-- ==== Sys2Proof/Tests/Slice0.lean ====
section
/-! SUPPORT. The model's own tests: ill-formed terms, words written out from the spec, single steps with
the spec's expected results (spec/95_test_vectors.md), and a witness for every statement that has
hypotheses. -/

namespace Sys2Proof.Tests

open Sys2Proof.Machine

/-! ### Helpers -/

/-- The outcome is a next state that meets `p`. -/
def answers (o : Host.Outcome State Fault Refusal) (p : State → Bool) : Bool :=
  match o with
  | .next t => p t
  | _ => false

/-- The outcome is the fault `f`. -/
def faults (o : Host.Outcome State Fault Refusal) (f : Fault) : Bool :=
  match o with
  | .fault g => f == g
  | _ => false

/-- An outcome that is computed to be a next state is one. -/
theorem completes {o : Host.Outcome State Fault Refusal} (h : answers o (fun _ => true) = true) :
    ∃ t, o = .next t := by
  cases o with
  | next t => exact ⟨t, rfl⟩
  | fault => exact nomatch h
  | refused => exact nomatch h

/-- The state after construction with one request issued. -/
def asking (q : Request) : State := { State.reset with pending := [q] }

/-- A small device at slot 2 with a byte in each buffer. -/
def device : State :=
  { State.reset with
    slot := .slot2, cnt := 100, setupReg := 0x80, live := [(0x10, 0xAB)], exposed := [(0x10, 0x11)] }

/-- The construction arguments `(slot, 0, 0, 1)` with the parameters of the test vectors. -/
def arguments (slot : Nat) : ConstructArgs :=
  { slot := slot, cfgBlink := false, cfgUserFont := false, cfgVsyncEn := true }

/-- `device` under the policy PerCrossing. -/
def perCrossing : State := { device with firePolicy := .perCrossing }

/-! ### Ill-formed operations are refused by the check (R63) -/

theorem illformed_vramRd : (Instr.vramRd 0x4400).wellFormed = false := by decide
theorem illformed_busRdNowin_vram : (Instr.busRdNowin 0x43FF).wellFormed = false := by decide
theorem illformed_busRdNowin_setup : (Instr.busRdNowin 0xCC00).wellFormed = false := by decide
theorem illformed_vramWr : (Instr.vramWr 0x4400 0).wellFormed = false := by decide
theorem illformed_busWrNowin_vram : (Instr.busWrNowin 0 0).wellFormed = false := by decide
theorem illformed_busWrNowin_setup : (Instr.busWrNowin 0xCC00 0).wellFormed = false := by decide
theorem illformed_exposedRdb : (Instr.exposedRdb 0x4400).wellFormed = false := by decide
theorem illformed_exposedRdbNowin : (Instr.exposedRdbNowin 0x43FF).wellFormed = false := by decide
- - -
WORK ORDER
Every line from the top of the material above through the line holding "test vectors. -/" should be reproduced word for word, and nothing beyond it.

RESULT OF THE EXERCISE
-- ==== Sys2Proof/Tests/Slice0.lean ====
section
/-! SUPPORT. The model's own tests: ill-formed terms, words written out from the spec, single steps with
the spec's expected results (spec/95_test_vectors.md), and a witness for every statement that has
hypotheses. -/

namespace Sys2Proof.Tests

open Sys2Proof.Machine

/-! ### Helpers -/

/-- The outcome is a next state that meets `p`. -/
def answers (o : Host.Outcome State Fault Refusal) (p : State → Bool) : Bool :=
  match o with
  | .next t => p t
  | _ => false

/-- The outcome is the fault `f`. -/
def faults (o : Host.Outcome State Fault Refusal) (f : Fault) : Bool :=
  match o with
  | .fault g => f == g
  | _ => false

/-- An outcome that is computed to be a next state is one. -/
theorem completes {o : Host.Outcome State Fault Refusal} (h : answers o (fun _ => true) = true) :
    ∃ t, o = .next t := by
  cases o with
  | next t => exact ⟨t, rfl⟩
  | fault => exact nomatch h
  | refused => exact nomatch h

/-- The state after construction with one request issued. -/
def asking (q : Request) : State := { State.reset with pending := [q] }

/-- A small device at slot 2 with a byte in each buffer. -/
def device : State :=
  { State.reset with
    slot := .slot2, cnt := 100, setupReg := 0x80, live := [(0x10, 0xAB)], exposed := [(0x10, 0x11)] }

/-- The construction arguments `(slot, 0, 0, 1)` with the parameters of the test vectors. -/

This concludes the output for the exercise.